For centuries, the kidney has been considered primarily an organ of elimination and a regulator of salt and ion balance. Although once thought that the kidney was the structural cause of diabetes, which in recent years has been ignored as a regulator of glucose homeostasis, is now recognized as a major player in the field of metabolic regulation carbohydrate. During fasting, 55% of the glucose comes from gluconeogenesis. Only 2 organs have this capability: the liver and kidney. The latter is responsible for 20% of total glucose production and 40% of that produced by gluconeogenesis. Today we have a better understanding of the physiology of renal glucose transport via specific transporters, such as type 2 sodium-glucose cotransporter (SGLT2). A natural compound, phlorizin, was isolated in early 1800 and for decades played an important role in diabetes and renal physiology research. Finally, at the nexus of these findings mentioned above, recognized the effect of phlorizin-like compounds in the renal glucose transporter, which has offered a new mechanism to treat hyperglycemia. This has led to the development of several potentially effective treatment modalities for the treatment of diabetes.
Durante siglos, el riñón se ha considerado principalmente un órgano de eliminación y un regulador de la sal y del equilibrio iónico. A pesar de que una vez se pensó que era la causa estructural de la diabetes, y que en los últimos años ha sido ignorado como regulador de la homeostasis de la glucosa, actualmente es reconocido como un actor importante en el ámbito de la regulación del metabolismo glucídico. Durante el ayuno, el 55% de la glucosa proviene de la gluconeogénesis. Sólo 2 órganos tienen esta capacidad: el hígado y el riñón. Este último es responsable del 20% de la producción total de glucosa y del 40% de la producida por la gluconeogénesis. Hoy en día tenemos una mejor comprensión de la fisiología del transporte de glucosa renal a través de transportadores específicos, como el cotransportador sodio-glucosa tipo 2 (SGLT2 por sus siglas en inglés: Sodium Glucose Cotransporter). Un compuesto natural, floricina, se aisló a principios de 1800 y durante décadas desempeñó un papel importante en la diabetes y la investigación de la fisiología renal. Finalmente, en el nexo de estos descubrimientos antes mencionados, se reconoció el efecto de compuestos floricina-like en los transportadores de glucosa renal, lo que ha ofrecido un nuevo mecanismo para el tratamiento de la hiperglucemia. Esto ha llevado al desarrollo de varias modalidades terapéuticas potencialmente eficaces para el tratamiento de la diabetes.
INTRODUCTION
In 2009, De Fronzo1 described the rapid advances in the knowledge of the various pathophysiological pathways related to the development of diabetes.
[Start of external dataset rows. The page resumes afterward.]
-- ==== Sys2Proof/Machine/State.lean ====
section
/-!
DEFINITION. The machine state as plain data: every register, table, buffer, counter, mode and pin the spec names,
the commands that wait, and the model's own clock, free-value counter and record of what has left the device.
A dictionary object whose value is only a number or a byte string lives in the object store (`DictSt.obj`); the records
below hold what the objects do not.
-/
namespace Sys2Proof.Machine

/-! ### What leaves the device -/

/-- Everything the device sends, in order. -/
inductive Out where
  | hostWrite (addr : Nat) (data : Bytes)
  | msix (vector : Nat)
  | datagram (dst port : Nat) (payload : Bytes)
  | icmpEcho (dst : Nat) (payload : Bytes)
  | neighbour (dst : Nat) (payload : Bytes)
  | mdio (phy reg value : Nat)
  | packet (port : Nat) (bytes : Bytes)
  | pmbus (addr command : Nat) (data : Bytes)
  | card (apdu : Bytes)
  | cardActivate
  | cardDeactivate
  | alarmPin (asserted : Bool)
  | gpio (dir level : Nat)
  | boundary (level : Bytes)
  | tap (value : Nat)
  | flow (port : Nat) (xoff : Nat)
deriving DecidableEq, Repr

/-! ### Dictionary, window, sessions (chapter 02) -/

/-- An open block write: object, declared total, bytes received so far (R81). -/
structure BlockWrite where
  obj : ObjId
  total : Nat
  data : Bytes
deriving DecidableEq, Repr

/-- The tracked block read: its object, whether that object has been seen to change since OFFSET 0 was read, and its value then
(R80). -/
structure BlockRead where
  obj : ObjId
  changed : Bool
  value : Bytes
deriving DecidableEq, Repr

/-- What the window and each session hold of their own: values of objects that each transport has its own copy of
(DICT_DESCRIPTION, the selectors, LC_REQUEST …), an open block write and the tracked block read. -/
structure CallerSt where
  own : Tab Nat
  write : Option BlockWrite
  read : Option BlockRead
deriving DecidableEq, Repr

/-- A caller's own state when nothing has been accessed. -/
def CallerSt.empty : CallerSt := { own := [], write := none, read := none }

/-- The window's registers (R58): DWIN_ADDR, DWIN_OFFSET, DWIN_TOTAL, DWIN_STATUS, DWIN_NTF_CTRL, the notification
queue behind DWIN_NTF_HEAD, and DWIN_DATA as a sparse table of its 1,024 bytes. -/
structure Window where
  index : BitVec 16
  sub : BitVec 8
  offset : Word
  total : Word
  busy : Bool
  done : Bool
  overrun : Bool
  ntfLost : Bool
  result : BitVec 8
  rlen : BitVec 11
  ntfEn : Bool
  ntfVector : BitVec 11
  queue : List ObjId
  data : Tab Byte
  st : CallerSt
deriving DecidableEq, Repr

/-- The window registers' reset values (R58). -/
def Window.reset : Window :=
  { index := 0, sub := 0, offset := 0, total := 0, busy := false, done := false, overrun := false, ntfLost := false,
    result := 0, rlen := 0, ntfEn := false, ntfVector := 0, queue := [], data := [], st := CallerSt.empty }

/-- An open OAP session (R66–R85). -/
structure Session where
  id : Nat
  principal : Nat
  roles : Nat
  tenant : Nat
  peer : Nat
  port : Nat
  seqIn : Nat
  seqOut : Nat
  lastReq : Option (Nat × Nat × Bytes)
  unanswered : Nat
  lastAt : Time
  openedAt : Time
  st : CallerSt
  changed : List ObjId
  sentAt : Tab Time
deriving DecidableEq, Repr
This was explained by the change from the triumvirate to the ominous octet, referring to the important role seemed to be played in carbohydrate metabolism by the kidney2-4 (increasing the reabsorption of glucose), the small intestine and alpha cells (decreasing the incretin effect and increasing the production of glucagon), and the dysfunction of neurotransmitters in the central nervous system, together with the classic insulin resistance components (decreased insulin production, increased hepatic glucose production, decreased glucose uptake by skeletal muscle and increased lipolysis).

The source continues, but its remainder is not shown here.